EXERCISE AIM
Whenever the word "Obligations" turns up in a line below, that line should be copied.

*** RECORD SET

-- ==== Sys2Proof/Machine/Step.lean ====
section
/-! DEFINITION. One step: the engine takes the next pending event and runs it to completion (R4, R87). -/

namespace Sys2Proof.Machine

/-- One step. With no event pending the block waits and changes nothing (R386, R401). An event the decoder
rejects is handled as `rejectEvent` says. -/
def step (s : State) : Host.Outcome State Fault Refusal :=
  match s.pending with
  | [] => .next s
  | e :: rest =>
    match decodeEvent e with
    | .ok i => exec i { s with pending := rest }
    | .error r => .next (rejectEvent r { s with pending := rest })

/-- s with the table word's event as the next one the engine takes. -/
def State.withFetchWord (s : State) (nbits w : Nat) : State :=
  { s with pending := tableEvent nbits w :: s.pending }

end Sys2Proof.Machine
end

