/-- A TN_CFG write: with COMB unchanged only TSC and TX_POWER move; a COMB change takes the whole timeslot down
(R58, R183). -/
def Obligations.TimeslotConfigWrite : Prop :=
  ∀ (s : State) (tn : Tn) (v : BitVec 32), ∃ t,
    exec (.cfgWr (BitVec.ofNat 16 (0x100 + 4 * tn.val)) v) s = .next t ∧ t = { s with tns := t.tns }
      ∧ slotOnly tn s t
      ∧ (v.extractLsb' 0 8 = (s.slot tn).comb →
          t.slot tn = { s.slot tn with tsc := v.extractLsb' 8 3, txPower := v.extractLsb' 16 8 })
      ∧ (v.extractLsb' 0 8 ≠ (s.slot tn).comb →
          t.slot tn = { s.slot tn with
            comb := v.extractLsb' 0 8, tsc := v.extractLsb' 8 3, txPower := v.extractLsb' 16 8, ulLastValid := false
            laneB := DlLane.fresh s.ilv0, laneC := DlLane.fresh s.ilv0, qBcch := [], qCcch := []
            chans := (t.slot tn).chans }
          ∧ ∀ ss, t.chan tn ss = { s.chan tn ss with
              active := false, laneM := Lane.fresh s.ilv0, laneA := Lane.fresh s.ilv0, dlFacchOng := false
              ulFacchOng := false, pwrCnt := 0, pwrMin := 0, pwrClk := false, taCnt := 0, taSum := 0, berNum := 0
              berSum := 0, ulFt := 0, ackTa := (s.chan tn ss).rqdTa, qSig := [], qSpeech := [], qAssoc := [] })

/-- A CH_CTRL write: the four fields, the two modes clamped to the new NCODECS, and what activation and
deactivation reset (R61, R62, R184). -/
def Obligations.ChannelControlWrite : Prop :=
  ∀ (s : State) (tn : Tn) (ss : Ss) (v : BitVec 32), ∃ t,
    exec (.cfgWr (BitVec.ofNat 16 (0x1000 + 0x40 * (8 * tn.val + ss.val))) v) s = .next t
      ∧ t = { s with tns := t.tns } ∧ chanOnly tn ss s t
      ∧ let c := s.chan tn ss
        let n : BitVec 2 := v.extractLsb' 4 2
        let c1 := { c with
          active := v.getLsbD 0, amrEn := v.getLsbD 1, hoArm := v.getLsbD 2, ncodecsM1 := n
          dlCmr := BitVec.ofNat 2 (min c.dlCmr.toNat n.toNat), dlFt := BitVec.ofNat 2 (min c.dlFt.toNat n.toNat) }
        let c2 := { c1 with
          laneM := Lane.fresh s.ilv0, laneA := Lane.fresh s.ilv0, dlFacchOng := false, ulFacchOng := false
          pwrCnt := 0, pwrMin := 0, pwrClk := false, taCnt := 0, taSum := 0, berNum := 0, berSum := 0, ulFt := 0
          ackTa := c.rqdTa }
        (v.getLsbD 0 = c.active → t.chan tn ss = c1)
          ∧ (c.active = false ∧ v.getLsbD 0 = true → t.chan tn ss = c2)
          ∧ (c.active = true ∧ v.getLsbD 0 = false →
              t.chan tn ss = { c2 with qSig := [], qSpeech := [], qAssoc := [] })

/-- A CH_CODEC write stores the lesser of the written mode and NCODECS-1 in DL_CMR and in DL_FT, and leaves UL_FT
(R62, R185). -/
def Obligations.ChannelCodecWrite : Prop :=
  ∀ (s : State) (tn : Tn) (ss : Ss) (v : BitVec 32), ∃ t,
    exec (.cfgWr (BitVec.ofNat 16 (0x1000 + 0x40 * (8 * tn.val + ss.val) + 4)) v) s = .next t
      ∧ t = { s with tns := t.tns } ∧ chanOnly tn ss s t
      ∧ t.chan tn ss = { s.chan tn ss with
          dlCmr := BitVec.ofNat 2 (min (v.toNat % 4) (s.chan tn ss).ncodecsM1.toNat)
          dlFt := BitVec.ofNat 2 (min (v.toNat / 65536 % 4) (s.chan tn ss).ncodecsM1.toNat) }
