-- ==== Sys2Proof/Laws/Downlink.lean ====
section
/-! SUPPORT. What the downlink operations can do: each writes its own timeslot's downlink side, appends DLD records,
and reads nothing of the clock unit, the counters, the earlier output or the pending events. -/

namespace Sys2Proof.Machine

/-! ## Updates composed -/

theorem modSlot_id (s : State) (tn : Tn) : (s.modSlot tn fun t => t) = s := by
  simp [State.modSlot, State.slot]

theorem modChan_self (s : State) (tn : Tn) (ss : Ss) : (s.modChan tn ss fun _ => s.chan tn ss) = s := by
  have : (s.slot tn).chans.set ss.val (s.chan tn ss) = (s.slot tn).chans := by simp [State.chan]
  show { s with tns := s.tns.set tn.val { s.slot tn with chans := (s.slot tn).chans.set ss.val (s.chan tn ss) } } = s
  rw [this]
  exact modSlot_id s tn

theorem modSlot_modSlot (s : State) (tn : Tn) (f g : TnState → TnState) :
    (s.modSlot tn f).modSlot tn g = s.modSlot tn (fun t => g (f t)) := by
  simp [State.modSlot, State.slot]

theorem modChan_modChan (s : State) (tn : Tn) (ss : Ss) (f g : Channel → Channel) :
    (s.modChan tn ss f).modChan tn ss g = s.modChan tn ss (fun c => g (f c)) := by
  simp [State.modChan, modSlot_modSlot]

/-- A channel update in terms of the channel it finds. -/
theorem modChan_const (s : State) (tn : Tn) (ss : Ss) (f : Channel → Channel) :
    s.modChan tn ss f = s.modChan tn ss (fun _ => f (s.chan tn ss)) := by
  simp [State.modChan, State.modSlot, State.chan, State.slot]

theorem slotOnly_refl (tn : Tn) (s : State) : slotOnly tn s s := fun _ _ => rfl

theorem slotOnly_trans {tn : Tn} {s t u : State} (h1 : slotOnly tn s t) (h2 : slotOnly tn t u) :
    slotOnly tn s u := fun v hv => (h2 v hv).trans (h1 v hv)

theorem slotOnly_modSlot (tn : Tn) (s : State) (f : TnState → TnState) : slotOnly tn s (s.modSlot tn f) :=
  fun _ h => slot_modSlot_ne s f h

theorem chanOnly_modChan (tn : Tn) (ss : Ss) (s : State) (f : Channel → Channel) :
    chanOnly tn ss s (s.modChan tn ss f) := by
  refine ⟨fun u h => slot_modSlot_ne s _ h, ?_, fun v h => chan_modChan_ne s f (fun e => h e.2)⟩
  simp [slot_modChan]

theorem chanOnly_refl (tn : Tn) (ss : Ss) (s : State) : chanOnly tn ss s s := ⟨fun _ _ => rfl, rfl, fun _ _ => rfl⟩

theorem chanOnly_trans {tn : Tn} {ss : Ss} {s t u : State} (h1 : chanOnly tn ss s t) (h2 : chanOnly tn ss t u) :
    chanOnly tn ss s u := by
  refine ⟨fun v hv => (h2.1 v hv).trans (h1.1 v hv), ?_, fun v hv => (h2.2.2 v hv).trans (h1.2.2 v hv)⟩
  rw [h2.2.1, h1.2.1]

/-- An update of one channel, of which only the timeslots matter. -/
theorem chanOnly_of_tns {tn : Tn} {ss : Ss} {s t u : State} (h : chanOnly tn ss s t) (e : u.tns = t.tns) :
    chanOnly tn ss s u := by
  have h1 : ∀ v, u.slot v = t.slot v := fun v => by simp [State.slot, e]
  have h2 : ∀ v w, u.chan v w = t.chan v w := fun v w => by simp [State.chan, h1]
  exact ⟨fun v hv => by rw [h1, h.1 v hv], by rw [h1]; exact h.2.1, fun v hv => by rw [h2, h.2.2 v hv]⟩

/-! ## The outside of the downlink -/

/-- What no downlink operation reads. -/
structure Outside where
  clk     : ClockState
  disc    : Discards
  out     : List Output
  pending : List Event
  ret     : Ret

/-- A state with another outside. -/
def State.over (s : State) (o : Outside) : State :=
  { s with clk := o.clk, disc := o.disc, out := o.out, pending := o.pending, ret := o.ret }

/-- The outside with records appended to its output. -/
def Outside.app (o : Outside) (more : List Output) : Outside := { o with out := o.out ++ more }

@[simp] theorem app_nil (o : Outside) : o.app [] = o := by simp [Outside.app]
@[simp] theorem app_app (o : Outside) (a b : List Output) : (o.app a).app b = o.app (a ++ b) := by
  simp [Outside.app]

******

FINISHED EXERCISE
def Obligations.TimeslotConfigWrite : Prop :=
def Obligations.ChannelControlWrite : Prop :=
def Obligations.ChannelCodecWrite : Prop :=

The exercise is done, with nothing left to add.